Дорогая матушка, постараюсь передать вам некоторые подробности того, что я запомнила, ибо ночь представляется мне теперь тяжелым сном. Невозможно дать вам отчет в шуме и криках радости, доносившихся до нас и до сих пор раздающихся у меня в ушах.
Я была у себя в комнате и слышала одни крики ура. Вскоре после того, входит ко мне великий князь и объявляет о смерти своего отца. Боже! Вы не можете себе представить нашего отчаяния. Никогда я не думала, что это будет мне стоить столь ужасных минут. Великий князь едет в Зимний дворец в надежде увлечь за собой народ; он не знал, что делал, думал найти в этом облегчение. Я поднимаюсь к императрице; она еще спала, однако воспитательницы ее дочерей пошла подготовить ее к ужасному известию. Императрица сошла ко мне с помутившимся разумом, и мы провели с нею всю ночь следующим образом: она — перед закрытой дверью, ведущей на потайную лестницу, разглагольствуя с солдатами, не пропускавшими ее к телу Государя, осыпая ругательствами офицеров, нас, прибежавшего доктора, словом всех, кто к ней подходил (она была как в бреду, и это понятно). Мы с Анной умоляли офицеров пропустить ее по крайней мере к детям, на что они возражали нам то будто бы полученными приказами (Бог знает от кого: в такие минуты все дают приказания), то иными доводами. Одним словом, беспорядок царил как во сне. Я спрашивала советов, разговаривала с людьми, с которыми никогда не говорила и, может быть, никогда в жизни не буду говорить, умоляла императрицу успокоиться, принимала сотни решений. Никогда не забуду этой ночи!

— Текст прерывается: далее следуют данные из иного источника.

-- ==== Sys2Proof/Tests/Slice0.lean ====
section
/-! SUPPORT. The model's own tests: every opcode's word written out from rule R105; an ill-formed term for every check of
WellFormed.lean; vectors of spec/95_test_vectors.md, one step each; the device examples of the same file; and, for every
obligation with hypotheses, a state and operands that meet them. -/

namespace Sys2Proof.Tests

open Sys2Proof.Machine

/-! ### Helpers -/

/-- A small machine: NROM with 32KB of PRG ROM that holds the given bytes at PC and the vectors $9000, $8000 and $9100
(NMI, reset, IRQ), the given registers, and the given RAM cells. -/
def machine (bytes : List Byte) (c : Cpu) (ram : List (Nat × Byte)) : State :=
  { State.reset with
    cpu := c
    ram := Memory.ofCells 2048 ram
    cart := { Cart.empty with
      prgUnits := 2
      prg := Memory.ofCells 32768 ((bytes.zipIdx.map fun b => (c.pc.toNat - 0x8000 + b.2, b.1)) ++
        [(0x7FFB, 0x90#8), (0x7FFD, 0x80#8), (0x7FFF, 0x91#8)]) } }

/-- The registers of the vectors of spec/95: A, X, Y, SP, P, PC. -/
def regs (a x y sp p : Byte) (pc : Addr) : Cpu := ⟨a, x, y, sp, p, pc⟩

/-- The registers, the cost and some RAM cells after one step of a machine whose `cyc` was 7. -/
def after (cells : List Nat) (s : State) : Option (Cpu × Nat × List Byte) :=
  match step s with
  | .next t => some (t.cpu, t.cyc - 7, cells.map t.ram.read)
  | _ => none

/-- What one step leaves in the registers and on the bus. -/
def afterBus (s : State) : Option (Cpu × Byte) :=
  match step s with
  | .next t => some (t.cpu, t.busLast)
  | _ => none

/-- A plain machine at power-on. -/
def plain : State := machine [] (regs 0 0 0 0xFD 0x24 0x8000) []

/-- A sequence of bus writes. -/
def writes (l : List (Addr × Byte)) (s : State) : State := l.foldl (fun t w => busWrite w.1 w.2 t) s

/-- The bytes that `n` reads of one address return. -/
def readN : Nat → Addr → State → List Byte
  | 0, _, _ => []
  | n + 1, a, s => (busRead a s).1 :: readN n a (busRead a s).2


/-! ### Decoding: the opcode map of rule R105, the operand low byte first (rule R101) -/

theorem test_decode_row_0 :
    decode [0x00#8] = .ok (.brk, []) ∧
    decode [0x01#8, 0x34#8] = .ok (.oraIndX 0x34#8, []) ∧
    decode [0x02#8] = .ok (.jam02, []) ∧
    decode [0x03#8, 0x34#8] = .ok (.sloIndX 0x34#8, []) ∧
    decode [0x04#8, 0x34#8] = .ok (.nopZp04 0x34#8, []) ∧
    decode [0x05#8, 0x34#8] = .ok (.oraZp 0x34#8, []) ∧
    decode [0x06#8, 0x34#8] = .ok (.aslZp 0x34#8, []) ∧
    decode [0x07#8, 0x34#8] = .ok (.sloZp 0x34#8, []) ∧
    decode [0x08#8] = .ok (.php, []) ∧
    decode [0x09#8, 0x34#8] = .ok (.oraImm 0x34#8, []) ∧
    decode [0x0A#8] = .ok (.aslA, []) ∧
    decode [0x0B#8, 0x34#8] = .ok (.ancImm0B 0x34#8, []) ∧
    decode [0x0C#8, 0x34#8, 0x12#8] = .ok (.nopAbs 0x1234#16, []) ∧
    decode [0x0D#8, 0x34#8, 0x12#8] = .ok (.oraAbs 0x1234#16, []) ∧
    decode [0x0E#8, 0x34#8, 0x12#8] = .ok (.aslAbs 0x1234#16, []) ∧
    decode [0x0F#8, 0x34#8, 0x12#8] = .ok (.sloAbs 0x1234#16, []) := by
  refine ⟨?_, ?_, ?_, ?_, ?_, ?_, ?_, ?_, ?_, ?_, ?_, ?_, ?_, ?_, ?_, ?_⟩ <;> rfl

theorem test_decode_row_1 :
    decode [0x10#8, 0x34#8] = .ok (.bpl 0x34#8, []) ∧
    decode [0x11#8, 0x34#8] = .ok (.oraIndY 0x34#8, []) ∧
    decode [0x12#8] = .ok (.jam12, []) ∧
    decode [0x13#8, 0x34#8] = .ok (.sloIndY 0x34#8, []) ∧
    decode [0x14#8, 0x34#8] = .ok (.nopZpX14 0x34#8, []) ∧
    decode [0x15#8, 0x34#8] = .ok (.oraZpX 0x34#8, []) ∧
    decode [0x16#8, 0x34#8] = .ok (.aslZpX 0x34#8, []) ∧
    decode [0x17#8, 0x34#8] = .ok (.sloZpX 0x34#8, []) ∧
    decode [0x18#8] = .ok (.clc, []) ∧
    decode [0x19#8, 0x34#8, 0x12#8] = .ok (.oraAbsY 0x1234#16, []) ∧
    decode [0x1A#8] = .ok (.nop1A, []) ∧
    decode [0x1B#8, 0x34#8, 0x12#8] = .ok (.sloAbsY 0x1234#16, []) ∧
    decode [0x1C#8, 0x34#8, 0x12#8] = .ok (.nopAbsX1C 0x1234#16, []) ∧
    decode [0x1D#8, 0x34#8, 0x12#8] = .ok (.oraAbsX 0x1234#16, []) ∧
    decode [0x1E#8, 0x34#8, 0x12#8] = .ok (.aslAbsX 0x1234#16, []) ∧
    decode [0x1F#8, 0x34#8, 0x12#8] = .ok (.sloAbsX 0x1234#16, []) := by
  refine ⟨?_, ?_, ?_, ?_, ?_, ?_, ?_, ?_, ?_, ?_, ?_, ?_, ?_, ?_, ?_, ?_⟩ <;> rfl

Вчерашний день был спокойнее, хотя тоже ужасный. Мы переехали, наконец, сюда, в Зимний дворец, после того как императрица увидела тело Государя, ибо до этого ее не могли убедить покинуть Михайловский дворец. Я провела ночь в слезах то вместе с прекрасным Александром, то с императрицей. Его может поддержать только мысль о возвращении благосостояния отечеству; ничто другое не в силах дать ему твердости. А твердость ему нужна, ибо, великий Боже, в каком состоянии получил он империю!
Мне приходится сократить свое письмо, так как добрая императрица благоволит искать утешения в моем обществе; я провожу у нее большую часть дня; кроме того, г-жа Пален, муж которой сейчас отправляет эстафету, сидит у меня и ждет моего письма.
Я вполне здорова, все эти волнения совсем не отозвались на мне, только голова еще не пришла в порядок. Приходится думать об общем благе, чтобы не впасть в уныние при мысли об ужасной смерти, какова бы она не была, естественная или нет. Все было бы тихо и спокойно, если бы не общее, почти безумное ликование, начиная с последнего мужика и кончая всей знатью. Очень грустно, но это не должно даже удивлять. Ах, если бы эта перемена могла мне дать надежду снова вас увидеть! Нужно переждать первое время и если на это достанет у меня жизни, главнейшее препятствие устранено. Но увы! мысль быть обязанной своим спокойствием преступлению не вмещается в моем уме и сердце. Никак не кончу письма: давно я не говорила с вами на свободе. Прощайте, обожаемая матушка, целую ручки батюшке, свидетельствую свое почтение дедушке, а вас неизъяснимо люблю».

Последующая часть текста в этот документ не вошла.